Data, therefore, has a role to play, looking inward. Implementing a robust data strategy inevitably means less work for the worker because their productivity increases while decision making is refined. And, when it comes specifically to couriers, the routes are optimized to help them avoid repeating their steps.
But data goes further and can also benefit your culture. Due to our own hyper-growth, we were very keen on maintaining a positive work environment and making sure we didn’t lose our identity or voices get lost in the noise.
That’s why we conducted an internal survey to provide crucial data on how employees feel about factors like compensation, career development, and diversity, equality, and inclusion.
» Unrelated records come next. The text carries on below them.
/-- Starts the walks of the elements, one for each page (R78). -/
def State.startWalks (s : State) (es : List Elem) (wr : Bool) : State :=
  let pages := (es.filter (fun e => e.plan.walks)).map (fun e => (e.va.toNat / 32768, e.va))
  (pages.foldl (fun (acc : List Nat × State) p =>
    if acc.1.contains p.1 then acc else (p.1 :: acc.1, acc.2.startWalk true p.2 wr)) ([], s)).2

/-- Notes the first element of an access that a failed host link discards (R420). -/
def State.noteDiscards (s : State) (es : List Elem) : State :=
  match es.findSome? (fun e => match e.plan with | .discard pa _ => some pa | _ => none) with
  | some pa => s.noteDiscard pa
  | none => s

/-- An access of several elements by the executing core: the stops come first; a fault after issue takes the place of the
access, which has then no effect; else `go` performs it, after the walks have started, and ends the instruction (R202).
Elements that a failed host link discards are noted (R420).
`slot` names the destination of an outstanding result. -/
def State.access (s : State) (h : Head) (wr : Bool) (slot : Option Nat) (es : List Elem) (go : State → State) : State :=
  match vecPlan es with
  | .trap c t => s.trap c t
  | .wait => s.block .awake
  | .recover st => (s.askRecovery st).block .awake
  | .late c va =>
    if slot.isSome && !s.roomFor then s.block .awake
    else ((s.startWalks es wr).sendFault c va slot).advance h
  | .go => go ((s.startWalks es wr).noteDiscards es)

/-- The keys at which the elements of an access lie, by element number. -/
def elemKey (es : List Elem) (i : Nat) : Option (Nat × Bool) :=
  es.findSome? (fun e => match e.plan with | .go key _ cached _ => if e.lane = i then some (key, cached) else none | _ => none)

/-- Does a store leave the core's own state, which a twin activation does not do (R413)? -/
def State.twinStore (s : State) (va : Word) : Bool :=
  s.inTwin && (match placeOf s.cur va with | .own _ => false | .lane _ => false | _ => true)

/-! ### Break bits (R83, R370) -/

/-- Loads the break bits of the words in a range of a core's scratchpad from the debugger's bitmap (R370): none with
EN = 0. -/
def State.refillBreaks (s : State) (c off n : Nat) : State :=
  let b := s.hub.bbase
  let at_ := bits b 14 34 * 2 ^ 14 + 16384 * c
  let set (i : Nat) : Bool := (s.mem.read (at_ + i / 8)).getLsbD (i % 8)
  let new := if b.getLsbD 63 then ((List.range ((n + 1) / 2)).filter (fun i => set (off / 2 + i))).map (fun i => off / 2 * 2 + 2 * i) else []
  s.upCore c (fun k => { k with brk := k.brk.filter (fun o => !(decide (off / 2 * 2 ≤ o) && decide (o < off + n))) ++ new })

/-! ### Accesses of the units (R79, R114)

A Weir, an engine, the Dispatcher or a Dial port reaches translated memory through a job's tables. -/

/-- The translation context of a unit: cluster, MMU.ROOT, privilege. -/
structure Ctx where
  cl : Nat
  root : Word
  sup : Bool
  deriving DecidableEq, Repr

/-- MMU.ROOT of a job (R318). -/
def Job.root (j : Job) : Word := (j.launch.lpb[5]?.getD 0 &&& 0x0000FFFFFFFF0000) ||| BitVec.ofNat 64 j.colour
/-- A job's context at a cluster. -/
def Job.ctx (j : Job) (cl : Nat) : Ctx := ⟨cl, j.root, true⟩
/-- A word of the launch parameter block (R316). -/
def Job.word (j : Job) (i : Nat) : Word := j.launch.lpb[i]?.getD 0

/-- Where a unit's access of `n` bytes leads: the state after the walk, the key, and whether it is cached. Host memory
behind a failed link reads as poisoned and takes no write; while the link is down the access waits, which is code 0 (R420). -/
def State.unitAt (s : State) (x : Ctx) (va : Word) (n : Nat) (wr : Bool) : Except Nat (State × Nat × Bool) :=
  match placeOf 0 va with
  | .trans =>
    let (r, walk) := s.translate x.cl x.root x.sup va wr
    (match r with
    | .error code => .error code
    | .ok p =>
      if s.hostWaits p.pa then .error 0
      else
      let s := if walk then s.doWalk ⟨x.cl, x.root, va, wr⟩ else s
      let s := if wr then s else s.settle p.pa n
      if s.hostLost p.pa && !wr then .error Code.poison
      else if s.poisoned p.pa n && !(wr && coversLines p.pa n) then .error Code.poison
      else .ok (s, p.pa, p.mt == 0))
  | .bad code => .error code
  | _ => .error Code.addrWin

/-- A unit's read. -/
def State.unitLoad (s : State) (x : Ctx) (va : Word) (n : Nat) : Except Nat (State × Nat) :=
  match s.unitAt x va n false with
  | .error c => .error c
  | .ok (s, key, _) => .ok (s, s.peek key n)

/-- A unit's write for the job of the context's colour. -/
def State.unitStore (s : State) (x : Ctx) (va : Word) (bs : List Byte) : Except Nat State :=
  match s.unitAt x va bs.length true with
  | .error c => .error c
  | .ok (s, key, cached) =>
    if s.hostLost key then .ok (s.noteDiscard key)
    else .ok (((s.settleBlock (x.root.toNat % 4096) key).capture (x.root.toNat % 4096) key).poke key bs cached)

/-- Does a unit's access at an address wait for the host link (R420)? -/
def State.unitWaits (s : State) (x : Ctx) (va : Word) (wr : Bool) : Bool :=
  s.hub.link == .down && (match s.unitAt x va 8 wr with | .error 0 => true | _ => false)

/-- Must a command that releases the core's earlier accesses wait (R115, R117, R120): an atomic has not performed, or a store
waits for a ring slot (R118)? -/
def State.releaseHold (s : State) : Bool := s.atomicAhead s.cur || s.heldWrites.any (fun w => w.c == s.cur && w.cp.isNone)

end Sys2Proof.Machine
end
Like all data, this needs to be used; converted into knowledge used to inform not only the status quo, but also the direction in which we are headed. In this way, we can ensure that business success does not come at the expense of employee well-being.
Knowing what data eCommerce businesses need to survive the “Hunger Games” is only half the job. Any successful data strategy must also address the four concerns of data users: lack of reliable data, quality and availability issues, discoverability, and bottlenecks.
Only then can we build a platform that enables data-driven decision-making and ensure that e-commerce is not relegated to the dustbin of the big tech that it has been.
Whether it’s orders, customers or colleagues, data has a lot to tell us. Developing a strategy you can hear is key to making better business decisions with faster insights. And with this, despite the headlines, the future could be very bright for q-commerce.
Daniel Alonso Moreno is the VP of QCommerce at Glovo.